Output only the stretch of the listing that starts at the line containing "the state's fields" and ends at the line containing "(complete (Run.raise e s)).result", reproduced exactly with both ends.

::::::::

-- ==== Sys2Proof/Laws/State.lean ====
section
/-! SUPPORT. The fields of the state after each update: for every update of the model, what each of
the state's fields holds, each by rfl. A conjunction is one simp rule a field. -/

namespace Sys2Proof.Machine

@[simp] theorem complete_ok_fields (s : State) :
    (complete (Run.ok s)).ie = s.ie ∧ (complete (Run.ok s)).done = true ∧
    (complete (Run.ok s)).err = s.err ∧ (complete (Run.ok s)).errCode = s.errCode ∧
    (complete (Run.ok s)).cmdLost = s.cmdLost ∧ (complete (Run.ok s)).wrLost = s.wrLost ∧
    (complete (Run.ok s)).busErr = s.busErr ∧ (complete (Run.ok s)).selv = s.selv ∧
    (complete (Run.ok s)).mvalid = s.mvalid ∧ (complete (Run.ok s)).cmd = s.cmd ∧
    (complete (Run.ok s)).result = s.result ∧ (complete (Run.ok s)).txtLen = s.txtLen ∧
    (complete (Run.ok s)).cwCount = s.cwCount ∧ (complete (Run.ok s)).selIdx = s.selIdx ∧
    (complete (Run.ok s)).genE = s.genE ∧ (complete (Run.ok s)).placeUsed = s.placeUsed ∧
    (complete (Run.ok s)).txt = s.txt ∧ (complete (Run.ok s)).cw = s.cw ∧
    (complete (Run.ok s)).gen = s.gen ∧ (complete (Run.ok s)).acc = s.acc ∧
    (complete (Run.ok s)).bm = s.bm ∧ (complete (Run.ok s)).asg = s.asg ∧
    (complete (Run.ok s)).pending = none ∧ (complete (Run.ok s)).draws = s.draws ∧
    (complete (Run.ok s)).inputs = s.inputs ∧ (complete (Run.ok s)).readData = s.readData :=
    ⟨rfl, rfl, rfl, rfl, rfl, rfl, rfl, rfl, rfl, rfl, rfl, rfl, rfl, rfl, rfl, rfl,
      rfl, rfl, rfl, rfl, rfl, rfl, rfl, rfl, rfl, rfl⟩

@[simp] theorem complete_raise_fields (e : CmdError) (s : State) :
    (complete (Run.raise e s)).ie = s.ie ∧ (complete (Run.raise e s)).done = true ∧
    (complete (Run.raise e s)).err = true ∧ (complete (Run.raise e s)).errCode = errorCode e ∧
    (complete (Run.raise e s)).cmdLost = s.cmdLost ∧ (complete (Run.raise e s)).wrLost = s.wrLost ∧
    (complete (Run.raise e s)).busErr = s.busErr ∧ (complete (Run.raise e s)).selv = s.selv ∧
    (complete (Run.raise e s)).mvalid = s.mvalid ∧ (complete (Run.raise e s)).cmd = s.cmd ∧
    (complete (Run.raise e s)).result = s.result ∧ (complete (Run.raise e s)).txtLen = s.txtLen ∧
    (complete (Run.raise e s)).cwCount = s.cwCount ∧ (complete (Run.raise e s)).selIdx = s.selIdx ∧
    (complete (Run.raise e s)).genE = s.genE ∧ (complete (Run.raise e s)).placeUsed = s.placeUsed ∧
    (complete (Run.raise e s)).txt = s.txt ∧ (complete (Run.raise e s)).cw = s.cw ∧
    (complete (Run.raise e s)).gen = s.gen ∧ (complete (Run.raise e s)).acc = s.acc ∧
    (complete (Run.raise e s)).bm = s.bm ∧ (complete (Run.raise e s)).asg = s.asg ∧
    (complete (Run.raise e s)).pending = none ∧ (complete (Run.raise e s)).draws = s.draws ∧
    (complete (Run.raise e s)).inputs = s.inputs ∧
    (complete (Run.raise e s)).readData = s.readData :=
    ⟨rfl, rfl, rfl, rfl, rfl, rfl, rfl, rfl, rfl, rfl, rfl, rfl, rfl, rfl, rfl, rfl,
      rfl, rfl, rfl, rfl, rfl, rfl, rfl, rfl, rfl, rfl⟩

@[simp] theorem accept_fields (v : Word) (s : State) :
    (accept v s).ie = s.ie ∧ (accept v s).done = false ∧ (accept v s).err = false ∧
    (accept v s).errCode = 0#4 ∧ (accept v s).cmdLost = s.cmdLost ∧ (accept v s).wrLost = s.wrLost ∧
    (accept v s).busErr = s.busErr ∧ (accept v s).selv = s.selv ∧ (accept v s).mvalid = s.mvalid ∧
    (accept v s).cmd = v ∧ (accept v s).result = s.result ∧ (accept v s).txtLen = s.txtLen ∧
    (accept v s).cwCount = s.cwCount ∧ (accept v s).selIdx = s.selIdx ∧ (accept v s).genE = s.genE ∧
    (accept v s).placeUsed = s.placeUsed ∧ (accept v s).txt = s.txt ∧ (accept v s).cw = s.cw ∧
    (accept v s).gen = s.gen ∧ (accept v s).acc = s.acc ∧ (accept v s).bm = s.bm ∧
    (accept v s).asg = s.asg ∧ (accept v s).pending = some v ∧ (accept v s).draws = s.draws ∧
    (accept v s).inputs = s.inputs ∧ (accept v s).readData = s.readData :=
    ⟨rfl, rfl, rfl, rfl, rfl, rfl, rfl, rfl, rfl, rfl, rfl, rfl, rfl, rfl, rfl, rfl,
      rfl, rfl, rfl, rfl, rfl, rfl, rfl, rfl, rfl, rfl⟩

@[simp] theorem clearMvalid_fields (s : State) :
    (clearMvalid s).ie = s.ie ∧ (clearMvalid s).done = s.done ∧ (clearMvalid s).err = s.err ∧
    (clearMvalid s).errCode = s.errCode ∧ (clearMvalid s).cmdLost = s.cmdLost ∧
    (clearMvalid s).wrLost = s.wrLost ∧ (clearMvalid s).busErr = s.busErr ∧
    (clearMvalid s).selv = s.selv ∧ (clearMvalid s).mvalid = false ∧ (clearMvalid s).cmd = s.cmd ∧
    (clearMvalid s).result = s.result ∧ (clearMvalid s).txtLen = s.txtLen ∧
    (clearMvalid s).cwCount = s.cwCount ∧ (clearMvalid s).selIdx = s.selIdx ∧
    (clearMvalid s).genE = s.genE ∧ (clearMvalid s).placeUsed = s.placeUsed ∧
    (clearMvalid s).txt = s.txt ∧ (clearMvalid s).cw = s.cw ∧ (clearMvalid s).gen = s.gen ∧
    (clearMvalid s).acc = s.acc ∧ (clearMvalid s).bm = s.bm ∧ (clearMvalid s).asg = s.asg ∧
    (clearMvalid s).pending = s.pending ∧ (clearMvalid s).draws = s.draws ∧
    (clearMvalid s).inputs = s.inputs ∧ (clearMvalid s).readData = s.readData :=
    ⟨rfl, rfl, rfl, rfl, rfl, rfl, rfl, rfl, rfl, rfl, rfl, rfl, rfl, rfl, rfl, rfl,
      rfl, rfl, rfl, rfl, rfl, rfl, rfl, rfl, rfl, rfl⟩

@[simp] theorem setResult_fields (v : Byte) (s : State) :
    (setResult v s).ie = s.ie ∧ (setResult v s).done = s.done ∧ (setResult v s).err = s.err ∧
    (setResult v s).errCode = s.errCode ∧ (setResult v s).cmdLost = s.cmdLost ∧
    (setResult v s).wrLost = s.wrLost ∧ (setResult v s).busErr = s.busErr ∧
    (setResult v s).selv = s.selv ∧ (setResult v s).mvalid = s.mvalid ∧
    (setResult v s).cmd = s.cmd ∧ (setResult v s).result = v ∧ (setResult v s).txtLen = s.txtLen ∧
    (setResult v s).cwCount = s.cwCount ∧ (setResult v s).selIdx = s.selIdx ∧
    (setResult v s).genE = s.genE ∧ (setResult v s).placeUsed = s.placeUsed ∧
    (setResult v s).txt = s.txt ∧ (setResult v s).cw = s.cw ∧ (setResult v s).gen = s.gen ∧
    (setResult v s).acc = s.acc ∧ (setResult v s).bm = s.bm ∧ (setResult v s).asg = s.asg ∧
    (setResult v s).pending = s.pending ∧ (setResult v s).draws = s.draws ∧
    (setResult v s).inputs = s.inputs ∧ (setResult v s).readData = s.readData :=
    ⟨rfl, rfl, rfl, rfl, rfl, rfl, rfl, rfl, rfl, rfl, rfl, rfl, rfl, rfl, rfl, rfl,
      rfl, rfl, rfl, rfl, rfl, rfl, rfl, rfl, rfl, rfl⟩
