-- ==== Sys2Proof/Tests/Slice0.lean ====
section
/-! SUPPORT. Tests of single steps, with expected values from the vectors of spec/95_test_vectors.md
(the vector's name is in each docstring) and from the encodings of spec/30_encoding.md; then, for
every statement with hypotheses, a witness that meets them. -/

namespace Sys2Proof.Tests

open Sys2Proof.Machine

/-! ### Helpers -/

/-- The step from s has a next state, and p holds of it. -/
def stepsTo (s : State) (p : State → Bool) : Bool :=
  match step s with
  | .next t => p t
  | .fault _ => false
  | .refused _ => false

/-- The step that runs the command word w, issued in state s, has a next state of which p holds. -/
def runs (w : Nat) (s : State) (p : State → Bool) : Bool := stepsTo (s.withFetchWord 32 w) p

/-- A memory holding the list from element 0 on. -/
def memoryOf (l : List Nat) : Memory 8 :=
  Memory.tabulate l.length (fun i => BitVec.ofNat 8 (l.getD i 0))

/-- The elements lo, lo+1, ... of a memory. -/
def elements {w : Nat} (m : Memory w) (lo count : Nat) : List Nat :=
  (List.range' lo count).map (fun i => (Memory.read m i).toNat)

/-- The state after reset with a text in TXT. -/
def withText (l : List Nat) : State :=
  { State.reset with txt := memoryOf l, txtLen := BitVec.ofNat 12 l.length }

/-- The state after reset with entry n selected. -/
def withEntry (n : Fin Config.nEntries) : State := { State.reset with selIdx := n, selv := true }

/-- Entry 0 selected, the data codewords of "123456" in CW and the generator of degree 5 in GEN. -/
def readyForRsenc : State :=
  { withEntry 0 with
    cw := memoryOf [142, 164, 186], cwCount := 3#12
    gen := memoryOf [228, 48, 15, 111, 62, 1], genE := 5#8 }

/-- Entry 0 selected, the codewords of "123456" in CW. -/
def readyForPlace : State :=
  { withEntry 0 with cw := memoryOf [142, 164, 186, 114, 25, 5, 88, 102] }

/-- The state after reset with a PLACE command pending. -/
def busyState : State := accept 0x40000000#32 State.reset

/-- The word STATUS reads. -/
def status (s : State) : Nat := (readAt 8 s).toNat

/-- One read of the host, and what it returns. -/
def hostRead (a : Nat) (s : State) : State := hostAccess (.read .word (BitVec.ofNat 20 a)) s

/-- One write of the host. -/
def hostWrite (a v : Nat) (s : State) : State :=
  hostAccess (.write .word (BitVec.ofNat 20 a) (BitVec.ofNat 32 v)) s

/-! ### Decoding and well-formedness -/

/-- R309: one word for each row, written from its bit pattern, operand bits in place. -/
theorem test_decode_gfadd : decode 0b00000001101001010001111000000000#32 =
    .command (.gfadd 0b10100101#8 0b00011110#8) := by decide

theorem test_decode_gfmul : decode 0b00000010101001010001111000000000#32 =
    .command (.gfmul 0b10100101#8 0b00011110#8) := by decide

theorem test_decode_gfscl : decode 0b00000011101001010001111000000000#32 =
    .command (.gfscl 0b10100101#8 0b00011110#8) := by decide

theorem test_decode_sel : decode 0b00010000100000000000101000000111#32 =
    .command (.sel true 0b101000000111#12) := by decide

theorem test_decode_seli : decode 0b00010001000000000000000000011101#32 =
    .command (.seli 0b11101#5) := by decide

theorem test_decode_aenc : decode 0b00100000000000000000000000000000#32 = .command .aenc := by decide

theorem test_decode_pad : decode 0b00100001000000000000000000000000#32 = .command .pad := by decide

theorem test_decode_rsgen : decode 0b00110000000000000000000001000100#32 =
    .command (.rsgen 0b01000100#8) := by decide

theorem test_decode_rsenc : decode 0b00110001000000000000000000000000#32 = .command .rsenc := by decide

theorem test_decode_place : decode 0b01000000000000000000000000000000#32 = .command .place := by decide

theorem test_decode_enc : decode 0b01010000000000000000000000000000#32 = .command (.enc false) ∧
    decode 0b01010000100000000000000000000000#32 = .command (.enc true) := by decide

/-- K12, and the examples of R450 and R550: the words of three commands. -/
theorem test_encode : encode (.sel true 49) = 0x10800031#32 ∧ encode .aenc = 0x20000000#32 ∧
    encode (.rsgen 5) = 0x30000005#32 := by decide

/-- X1 to X16: illegal words. -/
theorem test_illegal_words : ([0x00000000#32, 0x04000000#32, 0x01000001#32, 0x10400000#32,
    0x10001000#32, 0x11000020#32, 0x20000001#32, 0x21800000#32, 0x30000100#32, 0x31000001#32,
    0x40000010#32, 0x50000001#32, 0x50400000#32, 0x12000000#32, 0x51000000#32, 0xFFFFFFFF#32].all
    (fun w => (decode w).command?.isNone)) = true := by decide +kernel

/-- R310: the reason an illegal word is refused for. -/
theorem test_illegal_reason : decode 0x04000000#32 = .illegal (.unassignedOpcode 4) ∧
    decode 0x21800000#32 = .illegal (.reservedBitSet 0x21) := by decide

/-- X3: an illegal word completes with ILLEGAL_COMMAND, STATUS = 0x00000036. -/
theorem test_illegal_completes : runs 0x01000001 State.reset (fun t =>
    status t == 0x36 && t.cmd == 0x01000001#32 && t.result == 0) = true := by decide

/-- R311: the operand values the checks of wellFormed refuse, and the last ones they accept. -/
theorem test_ill_formed_seli : (Instr.seli 30).wellFormed = false ∧
    (Instr.seli 31).wellFormed = false ∧ (Instr.seli 29).wellFormed = true := by decide

theorem test_ill_formed_rsgen : (Instr.rsgen 0).wellFormed = false ∧
    (Instr.rsgen 69).wellFormed = false ∧ (Instr.rsgen 68).wellFormed = true := by decide

/-! ### GF commands -/

/-- GF1, GF3. -/
theorem test_gfadd : runs 0x0153CA00 State.reset (fun t => status t == 2 && t.result == 153) = true ∧
    runs 0x018EE400 State.reset (fun t => t.result == 106) = true := by decide

/-- GF5, GF12, GF13, GF9. -/
theorem test_gfmul : runs 0x02028000 State.reset (fun t => status t == 2 && t.result == 45) = true ∧
    runs 0x0253CA00 State.reset (fun t => t.result == 75) = true ∧
    runs 0x02029600 State.reset (fun t => t.result == 1) = true ∧
    runs 0x02070000 State.reset (fun t => t.result == 0) = true := by decide

/-- GF17, GF20, GF25, GF18. -/
theorem test_gfscl : runs 0x03010500 State.reset (fun t => status t == 2 && t.result == 32) = true ∧
    runs 0x0301FF00 State.reset (fun t => t.result == 1) = true ∧
    runs 0x038EC800 State.reset (fun t => t.result == 249) = true ∧
    runs 0x03000500 State.reset (fun t => t.result == 0) = true := by decide

/-- R704: a GF command leaves MVALID as it was, AENC clears it. -/
theorem test_mvalid : runs 0x0153CA00 { withEntry 0 with mvalid := true } (fun t => t.mvalid) = true ∧
    runs 0x20000000 { withEntry 0 with mvalid := true } (fun t => !t.mvalid) = true := by decide

/-! ### Selection -/

/-- K7, K8. -/
theorem test_sel_square : runs 0x10000616 State.reset (fun t =>
    status t == 0x10002 && readAt 0x1C t == 0x17#32 && readAt 0x20 t == 0x026C0616#32 &&
    readAt 0x24 t == 0x0A669090#32 && readAt 0x28 t == 0x84841616#32 && readAt 0x2C t == 0x3E#32) = true ∧
    runs 0x10000617 State.reset (fun t => status t == 0x16 && readAt 0x1C t == 0#32) = true := by
  decide

/-- K11, K19. -/
theorem test_sel_rect : runs 0x10800006 State.reset (fun t =>
    status t == 0x10002 && readAt 0x1C t == 0x119#32 && readAt 0x20 t == 0x000B000A#32 &&
    readAt 0x24 t == 0x01212008#32 && readAt 0x28 t == 0x1C060E06#32 && readAt 0x2C t == 0xB#32) = true ∧
    runs 0x10800032 (withEntry 5) (fun t => status t == 0x16 && readAt 0x20 t == 0#32) = true := by
  decide

/-- K16, K20. -/
theorem test_seli : runs 0x1100001D State.reset (fun t =>
    status t == 0x10002 && readAt 0x1C t == 0x11D#32 && readAt 0x28 t == 0x2C0E160E#32) = true ∧
    runs 0x1100001E (withEntry 5) (fun t => status t == 0x10056 && readAt 0x1C t == 5#32) = true := by
  decide

/-! ### ASCII encoding and padding -/

/-- A16, A6: an extended code never pairs; a pair, then a single digit. -/
theorem test_aenc : runs 0x20000000 (withText [49, 128]) (fun t =>
    status t == 2 && t.cwCount == 3 && elements t.cw 0 3 == [50, 235, 1]) = true ∧
    runs 0x20000000 (withText [49, 50, 51]) (fun t =>
      t.cwCount == 2 && elements t.cw 0 3 == [142, 52, 0]) = true := by decide

/-- A21. -/
theorem test_aenc_range : runs 0x20000000 { State.reset with txtLen := 3117#12 } (fun t =>
    status t == 0x56 && t.cwCount == 0 && t.cw == []) = true := by decide

/-- A26, A27: the pad values are those of the absolute positions. -/
theorem test_pad : runs 0x21000000 { withEntry 2 with cwCount := 6#12 } (fun t =>
    status t == 0x10002 && t.cwCount == 8 && elements t.cw 5 4 == [0, 129, 56, 0]) = true ∧
    runs 0x21000000 { withEntry 6 with cwCount := 27#12 } (fun t =>
      elements t.cw 27 3 == [129, 150, 45]) = true := by decide

/-- A31, A32. -/
theorem test_pad_errors : runs 0x21000000 { withEntry 0 with cwCount := 4#12 } (fun t =>
    status t == 0x10056 && t.cwCount == 4 && t.cw == []) = true ∧
    runs 0x21000000 State.reset (fun t => status t == 0x46) = true := by decide

/-! ### Reed-Solomon -/

/-- R1 with E = 5, and R553. -/
theorem test_rsgen : runs 0x30000005 State.reset (fun t =>
    status t == 2 && t.genE == 5 && elements t.gen 0 6 == [228, 48, 15, 111, 62, 1]) = true := by
  decide +kernel

/-- R1a, R1b. -/
theorem test_rsgen_range : runs 0x30000000 State.reset (fun t => status t == 0x56 && t.genE == 0) = true ∧
    runs 0x30000045 State.reset (fun t => status t == 0x56 && t.gen == []) = true := by decide

/-- R2: the codewords of "123456". -/
theorem test_rsenc : runs 0x31000000 readyForRsenc (fun t =>
    status t == 0x10002 && t.cwCount == 3 &&
    elements t.cw 0 8 == [142, 164, 186, 114, 25, 5, 88, 102]) = true := by decide +kernel

/-- R563, R564: a generator of another degree, unpadded data. -/
theorem test_rsenc_sequence : runs 0x31000000 { readyForRsenc with genE := 7#8 } (fun t =>
    status t == 0x10046 && t.cw == readyForRsenc.cw) = true ∧
    runs 0x31000000 { readyForRsenc with cwCount := 2#12 } (fun t => status t == 0x10046) = true := by
  decide

/-! ### Placement and encoding -/

/-- P1: the base matrix of "123456", its first and last rows and its last cells. -/
theorem test_place : runs 0x40000000 readyForPlace (fun t =>
    status t == 0x30002 && t.placeUsed == 8 && elements t.bm 0 8 == [1, 0, 0, 1, 0, 1, 1, 0] &&
    elements t.bm 132 8 == [1, 0, 0, 0, 0, 0, 1, 0] &&
    elements t.bm 924 9 == [0, 0, 1, 1, 1, 0, 1, 0, 0] && elements t.asg 924 9 == [1, 1, 1, 1, 1, 1, 1, 1, 0])
    = true := by decide +kernel

/-- R714: PLACE without a selection. -/
theorem test_place_sequence : runs 0x40000000 State.reset (fun t => status t == 0x46) = true := by decide

/-- E1: ENC square of "123456". -/
theorem test_enc : runs 0x50000000 (withText [49, 50, 51, 52, 53, 54]) (fun t =>
    status t == 0x30002 && readAt 0x1C t == 0#32 && t.cwCount == 3 && t.genE == 5 && t.placeUsed == 8 &&
    elements t.cw 0 8 == [142, 164, 186, 114, 25, 5, 88, 102] &&
    elements t.bm 264 8 == [1, 0, 0, 0, 1, 1, 1, 0] && elements t.bm 660 8 == [1, 1, 0, 1, 1, 0, 0, 0])
    = true := by decide +kernel

/-- E13: ENC rect of 100 characters '0', 50 codewords, fails in its SEL step with the codewords left. -/
theorem test_enc_capacity : runs 0x50800000 (withText (List.replicate 100 48)) (fun t =>
    status t == 0x16 && t.cwCount == 50 && elements t.cw 48 3 == [130, 130, 0] && t.genE == 0) = true := by
  decide +kernel

/-! ### The bus -/

/-- B8, B10. -/
theorem test_bus_txt : (hostRead 0x040AC (hostWrite 0x040AC 0x141 State.reset)).readData = 0x41#32 ∧
    (hostRead 0x070B0 State.reset).readData = 0#32 ∧ status (hostRead 0x070B0 State.reset) = 0x400 := by
  decide

/-- B12, B13, B17: a misaligned read, a write to ID, BUSERR cleared. -/
theorem test_bus_errors : status (hostRead 0x00002 State.reset) = 0x400 ∧
    status (hostWrite 0x00000 5 State.reset) = 0x400 ∧
    status (hostWrite 0x00008 0x400 (hostRead 0x00002 State.reset)) = 0 := by decide

/-- B18, B19, B20: reserved bits are dropped. -/
theorem test_bus_reserved : readAt 0x04 (hostWrite 0x04 0xFFFFFFFD State.reset) = 1#32 ∧
    readAt 0x18 (hostWrite 0x18 0xFFFF State.reset) = 0xFFF#32 ∧
    readAt 0x14 (hostWrite 0x14 0x1000 State.reset) = 0#32 := by decide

::::::::

● TASK ANSWER:
the state's fields holds, each by rfl. A conjunction is one simp rule a field. -/

namespace Sys2Proof.Machine

@[simp] theorem complete_ok_fields (s : State) :
    (complete (Run.ok s)).ie = s.ie ∧ (complete (Run.ok s)).done = true ∧
    (complete (Run.ok s)).err = s.err ∧ (complete (Run.ok s)).errCode = s.errCode ∧
    (complete (Run.ok s)).cmdLost = s.cmdLost ∧ (complete (Run.ok s)).wrLost = s.wrLost ∧
    (complete (Run.ok s)).busErr = s.busErr ∧ (complete (Run.ok s)).selv = s.selv ∧
    (complete (Run.ok s)).mvalid = s.mvalid ∧ (complete (Run.ok s)).cmd = s.cmd ∧
    (complete (Run.ok s)).result = s.result ∧ (complete (Run.ok s)).txtLen = s.txtLen ∧
    (complete (Run.ok s)).cwCount = s.cwCount ∧ (complete (Run.ok s)).selIdx = s.selIdx ∧
    (complete (Run.ok s)).genE = s.genE ∧ (complete (Run.ok s)).placeUsed = s.placeUsed ∧
    (complete (Run.ok s)).txt = s.txt ∧ (complete (Run.ok s)).cw = s.cw ∧
    (complete (Run.ok s)).gen = s.gen ∧ (complete (Run.ok s)).acc = s.acc ∧
    (complete (Run.ok s)).bm = s.bm ∧ (complete (Run.ok s)).asg = s.asg ∧
    (complete (Run.ok s)).pending = none ∧ (complete (Run.ok s)).draws = s.draws ∧
    (complete (Run.ok s)).inputs = s.inputs ∧ (complete (Run.ok s)).readData = s.readData :=
    ⟨rfl, rfl, rfl, rfl, rfl, rfl, rfl, rfl, rfl, rfl, rfl, rfl, rfl, rfl, rfl, rfl,
      rfl, rfl, rfl, rfl, rfl, rfl, rfl, rfl, rfl, rfl⟩

@[simp] theorem complete_raise_fields (e : CmdError) (s : State) :
    (complete (Run.raise e s)).ie = s.ie ∧ (complete (Run.raise e s)).done = true ∧
    (complete (Run.raise e s)).err = true ∧ (complete (Run.raise e s)).errCode = errorCode e ∧
    (complete (Run.raise e s)).cmdLost = s.cmdLost ∧ (complete (Run.raise e s)).wrLost = s.wrLost ∧
    (complete (Run.raise e s)).busErr = s.busErr ∧ (complete (Run.raise e s)).selv = s.selv ∧
    (complete (Run.raise e s)).mvalid = s.mvalid ∧ (complete (Run.raise e s)).cmd = s.cmd ∧
    (complete (Run.raise e s)).result = s.result ∧ (complete (Run.raise e s)).txtLen = s.txtLen ∧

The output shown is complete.